The cgroup may not at or reach limit but system has run out of physical  
EPC.

Thanks
Haitao
Huang, Kai Feb. 23, 2024, 10:18 a.m. UTC | #10
> > 
> Right. When code reaches to here, we already passed reclaim per cgroup.  

Yes if try_charge() failed we must do pre-cgroup reclaim.

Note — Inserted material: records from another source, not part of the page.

/-- The CBOR bytes of a record (Table 14.2). -/
def fsrBytes (serial : Nat) (r : Fsr) : List Byte :=
  let items : List (List Byte) := [
    cborU 0 ++ cborU 1,
    cborU 1 ++ cborU r.seq,
    cborU 2 ++ cborHead 2 16 ++ natBe 16 serial,
    cborU 3 ++ cborHead 3 2 ++ [0x42, 0x30],
    cborU 4 ++ cborU r.typ,
    cborU 5 ++ cborHead 4 r.path.length ++ (r.path.map cborU).flatten,
    cborU 6 ++ cborMap r.loc,
    cborU 7 ++ cborHead 4 2 ++ cborU r.sec ++ cborU r.ns,
    cborU 8 ++ natBe 1 (if r.timReady then 0xF5 else 0xF4),
    cborU 9 ++ cborU r.volt,
    cborU 10 ++ cborU r.temp,
    cborU 11 ++ cborU r.pace,
    cborU 12 ++ cborMap r.counts,
    cborU 13 ++ cborU r.part]
    ++ r.coll.map (fun e => cborU e.1 ++ cborU e.2)
    ++ [cborU 17 ++ cborMap r.detail]
  cborHead 5 items.length ++ items.flatten

/-- Show the record that PLT_FSR_SEL names in its window (Table 14.7). -/
def fsrShow (s : State) : State :=
  let sel := rn s Reg.PLT_FSR_SEL
  match s.plat.fsrRing.find? (fun r => r.seq == sel) with
  | none =>
    (List.range 128).foldl (fun t i => wn t (Reg.PLT_FSR_DATA i) 0) (wn s Reg.PLT_FSR_LEN 0)
  | some r =>
    let b := fsrBytes s.otp.serial r
    (List.range 128).foldl (fun t i => wn t (Reg.PLT_FSR_DATA i) (beNat ((((b.drop (4 * i)).take 4) ++ [0, 0, 0, 0]).take 4)))
      (wn s Reg.PLT_FSR_LEN (2 ^ 31 + b.length))

/-! ## Management ports (R86) -/

/-- A management port. -/
def mpOf (s : State) (p : Nat) : MgmtPort := getAt MgmtPort.empty s.hif.ports p
def setMp (s : State) (p : Nat) (x : MgmtPort) : State := { s with hif := { s.hif with ports := setAt s.hif.ports p x } }

/-- VID of a port's frames; 0 for untagged. -/
def mpVid (s : State) (p : Nat) : Nat := rf s (Reg.HIF_MP_CFG p) F.HIF_MP_CFG_VID

/-- A port's IPv4 and IPv6 addresses and gateways. -/
def mpV4 (s : State) (p : Nat) : Nat := rn s (Reg.HIF_MP_V4 p)
def mpV6 (s : State) (p : Nat) : Nat := rnHL s (Reg.HIF_MP_V6 p 0) * 2 ^ 64 + rnHL s (Reg.HIF_MP_V6 p 2)
def mpGw4 (s : State) (p : Nat) : Nat := rn s (Reg.HIF_MP_GW4 p)
def mpGw6 (s : State) (p : Nat) : Nat := rnHL s (Reg.HIF_MP_GW6 p 0) * 2 ^ 64 + rnHL s (Reg.HIF_MP_GW6 p 2)

/-- Whether an address family of a port is enabled and not turned off by a conflict. -/
def mpFamily (s : State) (p : Nat) (v6 : Bool) : Bool :=
  if v6 then rb s (Reg.HIF_MP_CFG p) F.HIF_MP_CFG_IPV6_EN && !(mpOf s p).v6Off
  else rb s (Reg.HIF_MP_CFG p) F.HIF_MP_CFG_IPV4_EN && !(mpOf s p).v4Off

/-- Whether a destination lies in a port's prefix, or is link-local. -/
def mpOnLink (s : State) (p : Nat) (v6 : Bool) (dst : Nat) : Bool :=
  let plen := if v6 then min 128 (rn s (Reg.HIF_MP_V6_PLEN p)) else min 32 (rn s (Reg.HIF_MP_V4_PLEN p))
  let sh := 2 ^ ((if v6 then 128 else 32) - plen)
  let own := if v6 then mpV6 s p else mpV4 s p
  dst / sh == own / sh || (v6 && dst / 2 ^ 118 == 0x3FA)

/-- A port's gateway of a family; 0 where it has none. -/
def mpGw (s : State) (p : Nat) (v6 : Bool) : Nat := if v6 then mpGw6 s p else mpGw4 s p

/-- Whether a port can reach an address: it lies in its prefix, or a gateway is set (R86, Table 4.15). -/
def mpReaches (s : State) (p : Nat) (v6 : Bool) (dst : Nat) : Bool := mpOnLink s p v6 dst || mpGw s p v6 != 0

> The cgroup may not at or reach limit but system has run out of physical  
> EPC.
> 

But after try_charge() we can still choose to reclaim from the current group,
but not necessarily have to be global, right?  I am not sure whether I am
missing something, but could you elaborate why we should choose to reclaim from
the global?
Haitao Huang Feb. 23, 2024, 5 p.m. UTC | #11
On Fri, 23 Feb 2024 04:18:18 -0600, Huang, Kai <kai.huang@intel.com> wrote:

>> >
>> Right. When code reaches to here, we already passed reclaim per cgroup.
>
> Yes if try_charge() failed we must do pre-cgroup reclaim.
>
>> The cgroup may not at or reach limit but system has run out of physical
>> EPC.
>>
>
> But after try_charge() we can still choose to reclaim from the current  
> group,
> but not necessarily have to be global, right?  I am not sure whether I am
> missing something, but could you elaborate why we should choose to  
> reclaim from
> the global?
>

Once try_charge is done and returns zero that means the cgroup usage is  
charged and it's not over usage limit. So you really can't reclaim from  
that cgroup if allocation failed. The only  thing you can do is to reclaim  
globally.

This could happen when the sum of limits of all cgroups is greater than  
the physical EPC, i.e., user is overcommitting.

Thanks

Haitao
Huang, Kai Feb. 26, 2024, 1:38 a.m. UTC | #12
On 24/02/2024 6:00 am, Haitao Huang wrote:
> On Fri, 23 Feb 2024 04:18:18 -0600, Huang, Kai <kai.huang@intel.com> wrote:
> 
>>> >
>>> Right. When code reaches to here, we already passed reclaim per cgroup.
>>
>> Yes if try_charge() failed we must do pre-cgroup reclaim.
>>
>>> The cgroup may not at or reach limit but system has run out of physical
>>> EPC.
>>>
>>
>> But after try_charge() we can still choose to reclaim from the current 
>> group,
>> but not necessarily have to be global, right?  I am not sure whether I am
>> missing something, but could you elaborate why we should choose to 
>> reclaim from
>> the global?
>>
> 
> Once try_charge is done and returns zero that means the cgroup usage is 
> charged and it's not over usage limit. So you really can't reclaim from 
> that cgroup if allocation failed. The only  thing you can do is to 
> reclaim globally.

Sorry I still cannot establish the logic here.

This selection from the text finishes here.